Cyber weapons from nations are different from similar "weapons" from non-nations only in terms of the resources available to create them, that is, their level of sophistication. Therefore, if treaties really worked, they would limit only the sophistication of the malware. So, it seems to me that the only thing that can be done is to employ the best possible defensive measures - and expect them to fail on occasion. That's pretty-much what most of us now do at home and work anyway.
In my own case, I recently uninstalled Kaspersky from all my computers, since it's based in Moscow, which is the capital of a country which is increasingly at odds with the US, where I live. I did that after a Russian-born friend of mine told me that he wouldn't have Kaspersky on his computer. But as sophisticated as Kaspersky is, I have no way to be sure they didn't leave something juicy behind in case Mr. Putin later wants to put the hurt on us. Of course, one could argue that the anti-virus software I replaced it with also could be used as an attack vector, but at least its parent company is based in my own country.
Cyber bans would be a good thing.

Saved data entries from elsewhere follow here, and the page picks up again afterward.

-- ==== Sys2Proof/Machine/State.lean ====
section
/-! DEFINITION. The state of the block, all of it (R20 to R44), the reasons a step can stop, and the state after
reset (R43, R410). Register names are the spec's, in lower camel case. -/

namespace Sys2Proof.Machine

/-- The dispatcher state `FSM` (R28). -/
inductive Fsm where
  | idle
  | zlibHeader
  | awaitingBlockHeader
  | storedBlock
  | staticBlock
  | dynamicBlockHeader
  | symbolLoop
  | done
  | failed
deriving DecidableEq, Repr

/-- Where in a dynamic block's header the dispatcher stands (the three contexts R104 gives `DynamicBlockHeader`; a
field the spec implies, log entry 9). -/
inductive DynPhase where
  /-- the counts come next (`DYNHDR`) -/
  | counts
  /-- a code-length-code entry comes next (`CLLEN3`) -/
  | cllens
  /-- a code-length symbol comes next (`CL.*`) -/
  | symbols
deriving DecidableEq, Repr

/-- The block's own fault kinds (R370, R371). Raising one is no stop of the model: it takes the block to `Failed`
(R375), a next state. -/
inductive FaultKind where
  | invalidHeader
  | truncatedStream
  | lengthMismatch
  | invalidBlockType
  | invalidBackReference
  | outputBufferExhausted
  | invalidCodeLengths
  | invalidSymbol
deriving DecidableEq, Repr

/-- A step stops with one of these only where it would touch an address that does not exist (R60, R62, R69). The
rules test every address before the access, so no step ever answers one; both are safe. -/
inductive Fault where
  /-- Raised by a read of `IN` at or above `IN_LEN` (R61). Safe: the model stops where the spec has no access. -/
  | inAddress
  /-- Raised by an access to `OUT` at or above `OUT_CAP` (R69). Safe, as above. -/
  | outAddress
deriving DecidableEq, Repr

/-- A step is refused with one of these where the spec says a model refuses the call or the launch. -/
inductive Refusal where
  /-- Raised by an arm of `exec` that has no meaning yet. Safe. -/
  | notModelled (mnemonic : String)
  /-- Raised by `PEEK(n)` outside the domain of R133 (U11). No element of a run asks for it. Safe. -/
  | peekDomain
  /-- Raised by `DISCARD(n)` of bits that were not peeked (R139, U11). No element of a run asks for it. Safe. -/
  | discardDomain
  /-- Raised by `READ_RAW` while `BITCNT mod 8` is not 0 (R146, U11). No element of a run asks for it. Safe. -/
  | readRawDomain
  /-- Raised where a table yields a symbol outside its alphabet, which no table `BUILD` makes does (R236, R264).
  Safe. -/
  | symbolDomain
  /-- Raised by a launch whose `IN_LEN` or `OUT_CAP` does not fit `AW` bits (the launch premise of R9, R413). Safe. -/
  | launchPremise
deriving DecidableEq, Repr

/-- The input signals of R33, as the next step samples them. They are driven by the host, not by the block: no step
changes them (log entry 8). -/
structure Pins where
  rst    : Bool
  start  : Bool
  zlib   : Bool
  inLen  : Nat
  outCap : Nat
deriving DecidableEq, Repr

/-- The state of the block. Counts and sizes are natural numbers (R11; R9 allows it for the `AW`-wide ones);
`State.Inv` of Safety.lean states the widths of R21, R30, R31 and R39 for them. -/
structure State where
  /-- `ACC`, the residual bit accumulator (R22). -/
  acc : BitVec 32
  /-- `BITCNT`, how many bits of `ACC` are valid (R23). -/
  bitcnt : Nat
  /-- `IN_OFF`, index of the next byte to load (R24). -/
  inOff : Nat
  /-- `OUT_POS`, index of the next byte to write (R25). -/
  outPos : Nat
  /-- `FSM`, the dispatcher state (R28). -/
  fsm : Fsm
  /-- `BFINAL`, the final-block flag (R21, R29). -/
  bfinal : Bool
  /-- `STATIC_VALID`, the fixed tables are built (R21, R29). -/
  staticValid : Bool
  /-- `SEL`, false for the fixed and true for the dynamic tables (R21, R29). -/
  sel : Bool
  /-- `IN_LEN`, launch argument (R30). -/
  inLen : Nat
  /-- `OUT_CAP`, launch argument (R30). -/
  outCap : Nat
  /-- `ZLIB`, launch argument (R30). -/
  zlib : Bool
  /-- `BYTES_WRITTEN`, result register (R31). -/
  bytesWritten : Nat
  /-- `ERR_CODE`, result register (R31). -/
  errCode : BitVec 4
  /-- `CLLEN[0..18]` (R34). -/
  cllen : Vector (BitVec 3) 19
  /-- `LENS[0..319]` (R35). -/
  lens : Vector (BitVec 4) 320
  /-- `T_CL` (R37). -/
  tCl : Table
  /-- `T_LL` (R37). -/
  tLl : Table
  /-- `T_D` (R37). -/
  tD : Table
  /-- `T_LL_FIXED` (R37). -/
  tLlFixed : Table
  /-- `T_D_FIXED` (R37). -/
  tDFixed : Table
  /-- `CMF` (R39). -/
  cmf : Byte
  /-- `FLG` (R39). -/
  flg : Byte
  /-- `BTYPE` (R39). -/
  btype : BitVec 2
  /-- `LEN` (R39). -/
  len : BitVec 16
  /-- `NLEN` (R39). -/
  nlen : BitVec 16
  /-- `HLIT` (R39). -/
  hlit : Nat
  /-- `HDIST` (R39). -/
  hdist : Nat
  /-- `HCLEN` (R39). -/
  hclen : Nat
  /-- `LIDX` (R39). -/
  lidx : Nat
  /-- `REP` (R39). -/
  rep : Nat
  /-- `SYM` (R39). -/
  sym : Nat
  /-- `DSYM` (R39). -/
  dsym : Nat
  /-- `MLEN` (R39). -/
  mlen : Nat
  /-- `MDIST` (R39). -/
  mdist : Nat
  /-- Which context of `DynamicBlockHeader` comes next (R104; log entry 9). -/
  dynPhase : DynPhase
  /-- The index `i` of the next `CLLEN3` (R233; log entry 9). -/
  clIdx : Nat
  /-- The contents of `IN` (R60), an input no step changes (log entry 1). -/
  inp : Memory
  /-- The contents of `OUT` (R62). -/
  out : Memory
  /-- The input signals (R33; log entry 8). -/
  pins : Pins
  /-- The model's own counter of free values drawn so far (log entry 5). -/
  draw : Nat
deriving DecidableEq, Repr

/-- The block right after `rst` (R43, R410). Arrays, tables and transient registers, which the spec leaves
unspecified, hold the values log entry 2 names; both spaces list nothing (log entry 3); all input signals are low
(log entry 8). -/
def State.reset : State where
  acc := 0
  bitcnt := 0
  inOff := 0
  outPos := 0
  fsm := .idle
  bfinal := false
  staticValid := false
  sel := false
  inLen := 0
  outCap := 0
  zlib := false
  bytesWritten := 0
  errCode := 0
  cllen := Vector.replicate 19 0
  lens := Vector.replicate 320 0
  tCl := Table.empty
  tLl := Table.empty
  tD := Table.empty
  tLlFixed := Table.empty
  tDFixed := Table.empty
  cmf := 0
  flg := 0
  btype := 0
  len := 0
  nlen := 0
  hlit := 0
  hdist := 0
  hclen := 0
  lidx := 0
  rep := 0
  sym := 0
  dsym := 0
  mlen := 0
  mdist := 0
  dynPhase := .counts
  clIdx := 0
  inp := []
  out := []
  pins := ⟨false, false, false, 0, 0⟩
  draw := 0

end Sys2Proof.Machine
end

Making sure these crimes are cleaned up will go along way for a safer cyber-space.
The only people that CAN be interested in offensive capabilties are small communities (activists, terrorists, freedom fighters, whistleblowers), because they themselves are not vulnerable.
Any nation state on the other hand MUST be concerned about closing each and any vulnerability, because it puts them at risk. If it doesn't put the secret agency at risk, it will at least put their allies at risk: All the other branches of government, and companies deemed highly important for the running of the country (power, water, telecommunications).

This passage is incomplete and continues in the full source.